EDIT: Nice writeup can be found at https://en.wikipedia.org/wiki/Hyper-threading
Each thread is assignable by the Xen hypervisor to a VM virtual CPU, and can be dispatched as a CPU. The performance effect is workload dependent, so must be tested for different workload types.
In general, hyper-threading is best for multi-threaded applications that can drive multiple vCPUs, but can reduce per-vCPU performance and affect single-thread dominated applications. It needs to be evaluated in the context of the application.
You can determine if hyper-threading is enabled several ways. Log into dom0 on Oracle VM Server and issue the commands shown below on a server that has hyper-threading enabled:
root# dmidecode|grep HTT
HTT (Hyper-threading technology)
HTT (Hyper-threading technology)
root# egrep 'siblings|cpu cores' /proc/cpuinfo | head -2
siblings: 2
This article described CPU management on Oracle VM Server for x86, with an emphasis on reducing NUMA latency, avoiding problems that can come with over-subscription and explaining the effects of hyper-threading. The next article will discuss Xen domain types and virtual I/O.
Blogger's prerogative: I like to tell old war stories and anecdotes about performance. If you don't enjoy them, feel free to stop here! (If you do like them, drop me a note so I know you did :) )
Back in Ye Olde Days, you could simply look at the system to know what was going on. As Yogi Berra said, "You can observe a lot by just watching." On mainframes and minicomputers in days of yore, you could look at the lights on the front panel (we had great computer lights then) and get a clue about activity. No more, alas, whether because of cloud computing, or simply because the systems we work on are in a data center somewhere, or darn it because we just don't put enough lights on the computer.

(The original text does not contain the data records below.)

-- ==== Sys2Proof/Laws/Events.lean ====
section
/-! SUPPORT. What the handlers of `RX`, `TICK` and `RESET` do, case by case, and runs of events. -/

namespace Sys2Proof.Machine

/-! ## `RX(b)` (41_command_framer rules R121 to R123, R130) -/

theorem rxHandler_resetByte (s : State) : rxHandler 252#8 s = { s with ps := .awaitingChannel } := by
  simp [rxHandler]

theorem rxHandler_channel {s : State} {b : Byte} (hb : b ≠ 252#8) (h : s.ps = .awaitingChannel) :
    rxHandler b s = { s with pch := b, ps := .awaitingValue } := by
  simp [rxHandler, hb, h]

theorem rxHandler_value {s : State} {b : Byte} (hb : b ≠ 252#8) (h : s.ps = .awaitingValue) :
    rxHandler b s = { s.writeTarget s.pch b with ps := .awaitingChannel } := by
  simp [rxHandler, hb, h]

theorem rxHandler_illegal {s : State} {b : Byte} (hb : b ≠ 252#8) (h : s.ps ≠ .awaitingChannel)
    (h' : s.ps ≠ .awaitingValue) : rxHandler b s = { s with ng := true, ps := .awaitingChannel } := by
  cases hp : s.ps <;> simp_all [rxHandler, State.raiseDiag]

/-- Everything the `RX` handler writes is `T`, `ps`, `pch` and `ng` (41_command_framer rule R133). -/
theorem rxHandler_keeps {α : Type} (f : State → α) (b : Byte) (s : State)
    (hf : ∀ T ps pch ng, f { s with T := T, ps := ps, pch := pch, ng := ng } = f s) :
    f (rxHandler b s) = f s := by
  by_cases hb : b = 252#8
  · rw [hb, rxHandler_resetByte]; exact hf s.T _ s.pch s.ng
  · cases h : s.ps with
    | awaitingChannel => rw [rxHandler_channel hb h]; exact hf s.T _ b s.ng
    | awaitingValue =>
      rw [rxHandler_value hb h]
      by_cases hc : s.pch.toNat ≤ 8
      · rw [writeTarget_of_le s b hc]; exact hf _ _ s.pch s.ng
      · rw [writeTarget_of_gt s b (by omega)]; exact hf s.T _ s.pch s.ng
    | illegal2 => rw [rxHandler_illegal hb (by simp [h]) (by simp [h])]; exact hf s.T _ s.pch true
    | illegal3 => rw [rxHandler_illegal hb (by simp [h]) (by simp [h])]; exact hf s.T _ s.pch true

@[simp] theorem rxHandler_M (b : Byte) (s : State) : (rxHandler b s).M = s.M := rxHandler_keeps (·.M) b s fun _ _ _ _ => rfl
@[simp] theorem rxHandler_W (b : Byte) (s : State) : (rxHandler b s).W = s.W := rxHandler_keeps (·.W) b s fun _ _ _ _ => rfl
@[simp] theorem rxHandler_ph (b : Byte) (s : State) : (rxHandler b s).ph = s.ph := rxHandler_keeps (·.ph) b s fun _ _ _ _ => rfl
@[simp] theorem rxHandler_cnt (b : Byte) (s : State) : (rxHandler b s).cnt = s.cnt := rxHandler_keeps (·.cnt) b s fun _ _ _ _ => rfl
@[simp] theorem rxHandler_rdy (b : Byte) (s : State) : (rxHandler b s).rdy = s.rdy := rxHandler_keeps (·.rdy) b s fun _ _ _ _ => rfl
@[simp] theorem rxHandler_port (b : Byte) (s : State) : (rxHandler b s).port = s.port := rxHandler_keeps (·.port) b s fun _ _ _ _ => rfl
@[simp] theorem rxHandler_idx (b : Byte) (s : State) : (rxHandler b s).idx = s.idx := rxHandler_keeps (·.idx) b s fun _ _ _ _ => rfl
@[simp] theorem rxHandler_busy (b : Byte) (s : State) : (rxHandler b s).busy = s.busy := rxHandler_keeps (·.busy) b s fun _ _ _ _ => rfl
@[simp] theorem rxHandler_built (b : Byte) (s : State) : (rxHandler b s).built = s.built := rxHandler_keeps (·.built) b s fun _ _ _ _ => rfl
@[simp] theorem rxHandler_stepTimer (b : Byte) (s : State) : (rxHandler b s).stepTimer = s.stepTimer :=
  rxHandler_keeps (·.stepTimer) b s fun _ _ _ _ => rfl
@[simp] theorem rxHandler_pending (b : Byte) (s : State) : (rxHandler b s).pending = s.pending :=
  rxHandler_keeps (·.pending) b s fun _ _ _ _ => rfl

/-! ## `TICK` (42_phase_sequencer rules R151 to R154) -/

theorem tickHandler_strobe {s : State} (h : s.ph = .strobe) :
    tickHandler s = { s with ph := .playback, rdy := true } := by simp [tickHandler, h]

theorem tickHandler_playback {s : State} (h : s.ph = .playback) :
    tickHandler s = { s with ph := .idle, cnt := 0#8 } := by simp [tickHandler, h]

theorem tickHandler_idle_last {s : State} (h : s.ph = .idle) (hc : idleOver (s.cnt + 1#8) = true) :
    tickHandler s = { s with ph := .strobe, cnt := s.cnt + 1#8 } := by
  simp [tickHandler, h, hc]

theorem tickHandler_idle_counting {s : State} (h : s.ph = .idle) (hc : idleOver (s.cnt + 1#8) = false) :
    tickHandler s = { s with cnt := s.cnt + 1#8 } := by
  simp [tickHandler, h, hc]

theorem tickHandler_illegal {s : State} (h : s.ph = .illegal) :
    tickHandler s = { s with ng := true, ph := .idle } := by simp [tickHandler, h, State.raiseDiag]

/-- Everything the `TICK` handler writes is `ph`, `cnt`, `rdy` and `ng` (42_phase_sequencer rule R156). -/
theorem tickHandler_keeps {α : Type} (f : State → α) (s : State)
    (hf : ∀ ph cnt rdy ng, f { s with ph := ph, cnt := cnt, rdy := rdy, ng := ng } = f s) :
    f (tickHandler s) = f s := by
  cases h : s.ph with
  | strobe => rw [tickHandler_strobe h]; exact hf _ s.cnt true s.ng
  | playback => rw [tickHandler_playback h]; exact hf _ 0#8 s.rdy s.ng
  | illegal => rw [tickHandler_illegal h]; exact hf _ s.cnt s.rdy true
  | idle =>
    cases hc : idleOver (s.cnt + 1#8) with
    | true => rw [tickHandler_idle_last h hc]; exact hf _ _ s.rdy s.ng
    | false => rw [tickHandler_idle_counting h hc]; exact hf s.ph _ s.rdy s.ng

@[simp] theorem tickHandler_T (s : State) : (tickHandler s).T = s.T := tickHandler_keeps (·.T) s fun _ _ _ _ => rfl
@[simp] theorem tickHandler_M (s : State) : (tickHandler s).M = s.M := tickHandler_keeps (·.M) s fun _ _ _ _ => rfl
@[simp] theorem tickHandler_W (s : State) : (tickHandler s).W = s.W := tickHandler_keeps (·.W) s fun _ _ _ _ => rfl
@[simp] theorem tickHandler_ps (s : State) : (tickHandler s).ps = s.ps := tickHandler_keeps (·.ps) s fun _ _ _ _ => rfl
@[simp] theorem tickHandler_pch (s : State) : (tickHandler s).pch = s.pch := tickHandler_keeps (·.pch) s fun _ _ _ _ => rfl
@[simp] theorem tickHandler_port (s : State) : (tickHandler s).port = s.port := tickHandler_keeps (·.port) s fun _ _ _ _ => rfl
@[simp] theorem tickHandler_idx (s : State) : (tickHandler s).idx = s.idx := tickHandler_keeps (·.idx) s fun _ _ _ _ => rfl
@[simp] theorem tickHandler_busy (s : State) : (tickHandler s).busy = s.busy := tickHandler_keeps (·.busy) s fun _ _ _ _ => rfl
@[simp] theorem tickHandler_built (s : State) : (tickHandler s).built = s.built := tickHandler_keeps (·.built) s fun _ _ _ _ => rfl
@[simp] theorem tickHandler_stepTimer (s : State) : (tickHandler s).stepTimer = s.stepTimer :=
  tickHandler_keeps (·.stepTimer) s fun _ _ _ _ => rfl
@[simp] theorem tickHandler_pending (s : State) : (tickHandler s).pending = s.pending :=
  tickHandler_keeps (·.pending) s fun _ _ _ _ => rfl

/-! ## Outcomes and runs -/

@[simp] theorem andThen_next (s : State) (f : State → Host.Outcome State Fault Refusal) :
    andThen (.next s) f = f s := rfl

@[simp] theorem andThen_refused (r : Refusal) (f : State → Host.Outcome State Fault Refusal) :
    andThen (.refused r) f = .refused r := rfl

/-- A composition answers next only through a next state of its first part. -/
theorem andThen_eq_next {o : Host.Outcome State Fault Refusal} {f : State → Host.Outcome State Fault Refusal}
    {t : State} : andThen o f = .next t ↔ ∃ u, o = .next u ∧ f u = .next t := by
  cases o <;> simp [andThen]

@[simp] theorem runEvents_nil (s : State) : runEvents [] s = .next s := rfl

@[simp] theorem runEvents_cons (e : Event) (es : List Event) (s : State) :
    runEvents (e :: es) s = andThen (handle e s) (runEvents es) := rfl

theorem runEvents_append (es es' : List Event) (s : State) :
    runEvents (es ++ es') s = andThen (runEvents es s) (runEvents es') := by
  induction es generalizing s with
  | nil => rfl
  | cons e es ih =>
    simp only [List.cons_append, runEvents_cons]
    cases handle e s <;> simp [andThen, ih]

@[simp] theorem receive_eq (b : Byte) (s : State) : receive b s = settle (rxHandler b s) := rfl
@[simp] theorem tick_eq (s : State) : tick s = settle (tickHandler s) := rfl
@[simp] theorem handle_rx (b : Byte) (s : State) : handle (.rx b) s = .next (settle (rxHandler b s)) := rfl
@[simp] theorem handle_tick (s : State) : handle .tick s = .next (settle (tickHandler s)) := rfl
@[simp] theorem handle_step (s : State) : handle .step s = andThen (stepHandler s) fun t => .next (settle t) := rfl

/-- `RX` in a settled state is its handler alone (44_output_driver rule R199). -/
theorem settle_rxHandler {s : State} (h : settle s = s) (b : Byte) : settle (rxHandler b s) = rxHandler b s := by
  rw [settled_iff] at h ⊢
  simpa [SettledForm] using h

end Sys2Proof.Machine
end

While working my way through college as Boy Systems Programmer, I had to write a program that searched accounting data on tape (OS/360 SMF data, for those who know what that is) for records matching a list of file names, to see who had accessed or deleted them. I wrote a program that read through the data, which was on 2400 foot tape reels. When I hit the record type for file access, I searched for matches in an in-memory table of interesting file names. I walked into the computer room while the batch job was running and saw that the CPU was pinned (the CPU "WAIT" light was off) and the tape wasn't moving all that fast. Nice thing about the old tape drives: you could watch them spin and judge performance by how fast they moved. "Hmm, that can't be good." Canceled the job, replaced the sequential search through the table of file names with a binary search, and reran it. The 0.5 MIPS (!) CPU was no longer CPU-saturated, and the tape drive was spinning as fast as it could.
Sometimes seeing the system is the best way to even know there's a problem. You can't fix a problem if you don't know you have a problem. We usually can't look at the computer any more, and even if we can it doesn't tell us much, so we have replace tangible observation with the right tools.